# On the hunt for drawings for 3D modeling



## Radar114 (9 Apr 2009)

Any one have an idea where I might be able to come up some drawings, profile and top down of the old 280, TRUMP, Provider and Protecteur?

We used the drawing from my Know Your Ship book to get the CPF done.  It was an experiment and need better drawings for it.  I see the guys who build the wooden models getting their refs somewhere..anyone have an idea?


----------



## Radar114 (10 Apr 2009)

See, we can have civvie ships.







This was an early job of Halifax.  The CH124 is being rebuilt also.






The scale on the 57MM gun explosion has to be fixed up some.  You can see a smoke trail going up from the VLSS.  This is what happens when probes come too close.  The density of smoke is due to a 2nd CPF to the right firing also.






Those who know have seen something like this before but there was a lot of whistles blowing right before it.

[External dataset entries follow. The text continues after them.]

-- ==== Sys2Proof/Syntax.lean ====
section
/-! DEFINITION. The instructions and events of the Drengedo 7100, as data: the typed fields of an instruction
word (spec/05 R114 to R122), the arguments of the events, and one constructor per row of
spec/opcode_table.json. -/

namespace Sys2Proof

/-- Length of an instruction (05 R114, field LEN). -/
inductive Len where
  | w64 | w96 | w128
  deriving DecidableEq, Repr

/-- Type field TY (05 R118). -/
inductive Ty where
  | i8 | i16 | i32 | i64 | n8 | n16 | n32 | n64
  | f32 | f16 | bf16 | e4m3 | e5m2 | e2m1 | df4 | pair
  deriving DecidableEq, Repr

/-- Kind tag of a source (05 R116). -/
inductive SrcKind where
  | vec | scl | cst | lit
  deriving DecidableEq, Repr

/-- A source as it stands in the base word: its kind tag and its 8-bit field (05 R115, R116). -/
structure Src where
  kind : SrcKind
  field : BitVec 8
  deriving DecidableEq, Repr

/-- Destination kind, field DK (05 R115). -/
inductive DstKind where
  | vec | scl
  deriving DecidableEq, Repr

/-- The fields of every instruction but CLH and BKPT (05 R115), with the extension words E1 and E2
(05 R120), which are zero when the length has none. -/
structure Base where
  len : Len
  fn : BitVec 3
  grd : BitVec 3
  gneg : Bool
  dst : BitVec 8
  dk : DstKind
  ty : Ty
  a : Src
  b : Src
  c : Src
  lu : BitVec 3
  fs : Bool
  e1 : BitVec 32
  e2 : BitVec 32
  deriving DecidableEq, Repr

/-- The fields of a clause header (05 R122). -/
structure ClhWord where
  count : BitVec 6
  setb : BitVec 4
  seta : BitVec 4
  wait : BitVec 12
  deriving DecidableEq, Repr

/-- A BKPT: every bit but LEN and OPC is ignored and kept (07 R154). -/
structure BkptWord where
  len : Len
  rest : BitVec 54
  e1 : BitVec 32
  e2 : BitVec 32
  deriving DecidableEq, Repr

/-- The six engine classes with an outstanding counter (03 R62). -/
inductive EngClass where
  | cpy | gth | mat | col | apn | far
  deriving DecidableEq, Repr

/-- The causes of a trap (14 R323). -/
inductive Cause where
  | illegalInstruction | reservedField | illegalOperand | fetchAlign | clauseFrame | privilege
  | misaligned | pageAbsent | pageProtection | flashReadError | droppedBlock | seqBounds
  | divergeBound | bindState | limbOverflow | returnUnderflow | laneStackLimit | nonuniform
  | slotState | tileRetryLimit | barrierState | lockState | snapshotSpillFull | eccUncorrectable
  | redundantMismatch | queueState | syscall | hvcall | breakpoint | debugHalt | watchdog
  | doubleTrap | stage2Absent | stage2Protection
  deriving DecidableEq, Repr

/-- The code of a cause (14 R323). -/
def Cause.code : Cause → BitVec 8
  | illegalInstruction => 0x01 | reservedField => 0x02 | illegalOperand => 0x03
  | fetchAlign => 0x04 | clauseFrame => 0x05 | privilege => 0x06 | misaligned => 0x07
  | pageAbsent => 0x08 | pageProtection => 0x09 | flashReadError => 0x0B | droppedBlock => 0x0C
  | seqBounds => 0x0D | divergeBound => 0x0E | bindState => 0x0F | limbOverflow => 0x10
  | returnUnderflow => 0x11 | laneStackLimit => 0x12 | nonuniform => 0x13 | slotState => 0x14
  | tileRetryLimit => 0x15 | barrierState => 0x16 | lockState => 0x17 | snapshotSpillFull => 0x18
  | eccUncorrectable => 0x1A | redundantMismatch => 0x1B | queueState => 0x1C | syscall => 0x20
  | hvcall => 0x21 | breakpoint => 0x22 | debugHalt => 0x23 | watchdog => 0x24
  | doubleTrap => 0x25 | stage2Absent => 0x30 | stage2Protection => 0x31

/-- A trap to be taken: its cause, sub-cause, TVAL and whether an engine delivered it (14 R319, R321). -/
structure Trap where
  cause : Cause
  sub : BitVec 4
  val : DWord
  eng : Bool
  deriving DecidableEq, Repr

/-- What a soft error strikes (02 R22, 16 R364): a memory sector or a flash line that becomes
uncorrectable, an error that ECC corrects, or one bit of a register. -/
inductive SoftTarget where
  | corrected
  | sector (pa : Nat)
  | flashLine (pa : Nat)
  | vreg (agent lane reg bit : Nat)
  | sreg (agent reg bit : Nat)
  | pred (agent lane p : Nat)
  deriving DecidableEq, Repr

/-- Level at which a hart runs (15 R341, 17 R372): in machine mode its translation is off. -/
inductive HartLevel where
  | user | supervisor | machine
  deriving DecidableEq, Repr

/-- What a hart brings to an access of its own: its level, and the roots of its tables and, in a guest, of the second stage, in the form of
PTBASE and G2BASE (15 R340). -/
structure HartRun where
  level : HartLevel
  root : DWord
  root2 : DWord
  deriving DecidableEq, Repr

/-- An access of a hart's own: the hart as it runs then, and the address. A load, for which the opcode table has no row, stands beside the
store, with the number of bytes that it reads. -/
structure HartSite where
  hart : Nat
  run : HartRun
  addr : DWord
  reads : Option Nat
  deriving DecidableEq, Repr

/-- A write of a register: by a hart as it runs then, or by a configuration record, and the address. -/
structure RegisterSite where
  by_ : Option (Nat × HartRun)
  addr : DWord
  deriving DecidableEq, Repr

/-- A configuration record as it lies in the configuration region (17 R377, R378): its bytes, which the security block judges. -/
structure ConfigRecord where
  bytes : List Byte
  deriving DecidableEq, Repr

Needs a different effect for the VLSS.  New model for the ESSM coming also.


----------



## Gorgo (1 Sep 2010)

Very nice, all around.


----------



## Pat in Halifax (1 Sep 2010)

Cool but our flight decks are dark grey now - No more "Green beach".
If there is someone on here from either DCTF, they would have lots of the old incident boards. I actually have a TRUMPed IRO (a little faded) Incident Board (and an IRE but you're not getting that!) hanging in my garage - Don't know why as I never sailed on one. PM me and I can try to get it to you. Those images are great!
BTW, My avatar is the "real" skinny!!!!


----------



## jollyjacktar (1 Sep 2010)

If you go to the library at FMF you can order drawings for the ships.  I was even able to get copies of the old isometric incident board drawings for the PRO class there.  Good resource.


----------